🤖 AI Summary
This work addresses the challenge of insufficient ground base station coverage under non-line-of-sight conditions in urban environments by proposing the Multi-Agent Meta-Advisor (MAMO) framework, which leverages a swarm of unmanned aerial vehicle (UAV) base stations to ensure continuous connectivity for highly mobile users through cooperative and dynamic deployment. The approach formulates multi-UAV trajectory planning as a multi-task decentralized partially observable Markov decision process, employing a centralized training with decentralized execution architecture combined with Dueling Deep Q-Networks. A meta-policy derived from cross-task joint learning guides exploration, while a dynamic advisor coverage mechanism rejects misleading guidance when advisors fail. Experimental results demonstrate that MAMO achieves faster convergence and higher cumulative rewards across diverse real-world urban scenarios and UAV launch configurations, significantly outperforming ε-greedy baselines, single-policy approaches, and advisor-only methods, thereby enhancing both generalization capability and communication performance in UAV-assisted networks.
📝 Abstract
Future vehicular networks require continuous connectivity to serve highly mobile users in urban environments. To mitigate the coverage limitations of fixed terrestrial macro base stations (MBS) under non line-of-sight (NLoS) conditions, fleets of unmanned aerial base stations (UABSs) can be deployed as aerial base stations, dynamically repositioning to track vehicular users and traffic hotspots in coordination with the terrestrial network. This paper addresses cooperative multi-agent trajectory design under different service areas and takeoff configurations, where rapid and safe adaptation across scenarios is essential. We formulate the problem as a multi-task decentralized partially observable Markov decision process and solve it using centralized training and decentralized execution with double dueling deep Q-network (3DQN), enabling online training for real-world deployments.

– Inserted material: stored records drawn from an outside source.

-- ==== Sys2Proof/Machine/State.lean ====
section
/-! DEFINITION. The state of the block as plain data (10_state), the error causes (60_exceptions), the outcomes' reason
types, and the state after reset (rule R49). -/

namespace Sys2Proof.Machine

/-- `STATUS.STATE` (rule R23). -/
inductive Phase where
  /-- 0: no command has completed since reset or `CLR` -/
  | idle
  /-- 1: a command is executing -/
  | busy
  /-- 2: the last command completed without error -/
  | done
  /-- 3: the last command raised an error; sticky -/
  | error
  deriving DecidableEq, Repr

/-- The causes of an error (rules R231 to R236, R238), in the order of their numbers. -/
inductive Cause where
  | badMagic | zeroWidth | zeroHeight | badChannels | badLengthTable
  | hdrMagic | hdrWidth | hdrHeight | hdrMaxval | hdrChannels | lengths | payloadCount | payload | streamExhausted
  | depth | channels | empty | payloadTooLarge
  | corruptCodePath
  | sizeMismatch | noCode
  | reservedOpcode | reservedBits | badChannel
  | capImg | capCont | capRes | capPay
  deriving DecidableEq, Repr

/-- The error classes of the commands (rule R96, last column): `e` touches ephemeral banks only, `cw` is
container-writing, `iw` image-writing. -/
inductive ErrClass where
  | e | cw | iw
  deriving DecidableEq, Repr

/-- What `raise Kind(CAUSE, pos)` is given (rule R240): the cause, the position, and the value of `curch` at the
point of failure. The kind is the high nibble of the cause (rule R237). -/
structure Raise where
  cause : Cause
  pos   : Nat
  ch    : BitVec 2
  deriving DecidableEq, Repr

/-- A byte memory (rules R30 to R32, R36): the cells written since its contents last became unspecified, the index
strictly rising; `epoch` counts how often that happened and, with the space number of rule R43, picks the free
values of the other cells (log 4). -/
structure Memory where
  space : Nat
  epoch : Nat
  cells : List Host.Cell
  deriving DecidableEq, Repr

/-- The `IMG` descriptor (rule R29). -/
structure Desc where
  width    : BitVec 32
  height   : BitVec 32
  maxval   : BitVec 16
  channels : BitVec 8
  depth    : BitVec 8
  deriving DecidableEq, Repr

/-- The `TBL` bank, the canonical Huffman table (rule R35). -/
structure Table where
  len    : Vector (BitVec 8) 256
  code   : Vector (BitVec 255) 256
  maxLen : BitVec 8
  deriving DecidableEq, Repr

/-- One node of the decode trie: `T_C0[i]`, `T_C1[i]`, `T_SYM[i]` (rule R39). -/
structure TrieNode where
  c0  : BitVec 16
  c1  : BitVec 16
  sym : BitVec 9
  deriving DecidableEq, Repr

/-- What the host does, in the order it does it (rules R64 to R67, R95, R260). `wait` is the host's polling of
`STATUS` until the command in execution has ended (rule R267); a command in execution ends no later than there. -/
inductive HostEvent where
  | read (space index : Nat)
  | write (space index value : Nat)
  | wait
  | reset
  deriving DecidableEq, Repr

/-- The state of the block. The last four fields are the model's own (logs 1, 2, 5). -/
structure State where
  /-- the parameters of rule R5; no step writes them -/
  cfg : Params
  /-- `STATUS.STATE`, rule R23 -/
  status : Phase
  /-- `ERR_KIND`, rule R24 -/
  errKind : BitVec 4
  /-- `ERR_CAUSE`, rule R24 -/
  errCause : BitVec 8
  /-- `ERR_CH`, rule R24 -/
  errCh : BitVec 2
  /-- `ERR_POS`, rule R25 -/
  errPos : BitVec 64
  /-- `RESULT`, rule R26 -/
  result : BitVec 32
  /-- `CPOS`, rule R27 -/
  cpos : BitVec 64
  /-- `curch`, rule R41 -/
  curch : BitVec 2
  /-- the `IMG` descriptor, rule R29 -/
  desc : Desc
  /-- `IMGMEM`, rule R30 -/
  img : Memory
  /-- `CONT_LEN`, rule R31 -/
  contLen : BitVec 64
  /-- `CONTMEM`, rule R31 -/
  cont : Memory
  /-- `RES_N`, rule R32 -/
  resN : BitVec 64
  /-- `RESMEM`, rule R32 -/
  res : Memory
  /-- `FREQ`, rule R33 -/
  freq : Vector (BitVec 64) 256
  /-- `LEN`, rule R34 -/
  len : Vector (BitVec 8) 256
  /-- `TBL`, rule R35 -/
  tbl : Table
  /-- `PAY_LEN`, rule R36 -/
  payLen : BitVec 64
  /-- `PAYMEM`, rule R36 -/
  pay : Memory
  /-- `PK_ACC`, rule R37 -/
  pkAcc : BitVec 8
  /-- `PK_NB`, rule R37 -/
  pkNb : BitVec 3
  /-- `UP_POS`, rule R38 -/
  upPos : BitVec 64
  /-- `UP_BIT`, rule R38 -/
  upBit : BitVec 3
  /-- the `TRIE` bank, rule R39; `T_N` is the length of the list -/
  trie : List TrieNode
  /-- MODEL: what the host does next -/
  port : List HostEvent
  /-- MODEL: the accepted command word while the block is BUSY between two steps -/
  running : Option Word
  /-- MODEL: the value the last host read returned -/
  portData : Nat
  /-- MODEL: the counter of the free values returned by host reads under BUSY -/
  busyReads : Nat
  deriving DecidableEq, Repr

/-- The reasons a step can stop with a fault: none. Every host action and every command on every state has a defined
result (rules R266, R270, R272), so the type is empty. -/
inductive Fault where
  deriving DecidableEq, Repr

/-- The reasons the model gives an instruction no meaning. -/
inductive Refusal where
  /-- Raised only by an arm of `exec` for an instruction the model does not reach yet (none now). Safe: the model
  stops where the hardware goes on. -/
  | notModelled (mnemonic : String)
  deriving DecidableEq, Repr

/-- A trie node as `NewNode()` makes it (rule R176): no child, no mark. -/
def TrieNode.fresh : TrieNode := { c0 := ABSENT, c1 := ABSENT, sym := NONE }

/-- The empty canonical table (rule R49). -/
def Table.zero : Table := { len := Vector.replicate 256 0, code := Vector.replicate 256 0, maxLen := 0 }

/-- The all-zero descriptor (rules R49, R240). -/
def Desc.zero : Desc := { width := 0, height := 0, maxval := 0, channels := 0, depth := 0 }

/-- A byte memory of which no cell is determined. -/
def Memory.unspecified (space epoch : Nat) : Memory := { space := space, epoch := epoch, cells := [] }

/-- The state after reset for given parameters: the table of rule R49. -/
def State.resetWith (p : Params) : State :=
  { cfg := p
    status := .idle, errKind := 0, errCause := 0, errCh := 0, errPos := 0, result := 0, cpos := 0, curch := NOCH
    desc := Desc.zero, img := .unspecified 1 0, contLen := 0, cont := .unspecified 2 0
    resN := 0, res := .unspecified 3 0
    freq := Vector.replicate 256 0, len := Vector.replicate 256 0, tbl := Table.zero
    payLen := 0, pay := .unspecified 4 0, pkAcc := 0, pkNb := 0, upPos := 0, upBit := 0
    trie := [TrieNode.fresh]
    port := [], running := none, portData := 0, busyReads := 0 }

/-- The state after reset with the default parameters of rule R5 (log 3). -/
def State.reset : State := State.resetWith Params.default

end Sys2Proof.Machine
end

However, efficient exploration remains a bottleneck, with conventional strategies like $ε$-greedy requiring careful tuning. To overcome this, we propose the multi-agent meta-advisor with advisor override (MAMO). This framework guides agent exploration through a meta-policy learned jointly across tasks. It uses a dynamic override mechanism that allows agents to reject misaligned guidance when the advisor fails to generalize to a specific scenario. Simulation results across three realistic urban scenarios and multiple takeoff configurations show that MAMO achieves faster convergence and higher returns than tuned $ε$-greedy baselines, outperforming both an advisor-only ablation and a single generalized policy. Finally, we demonstrate that the learned UABS fleet significantly improves network performance compared to deployments without aerial support.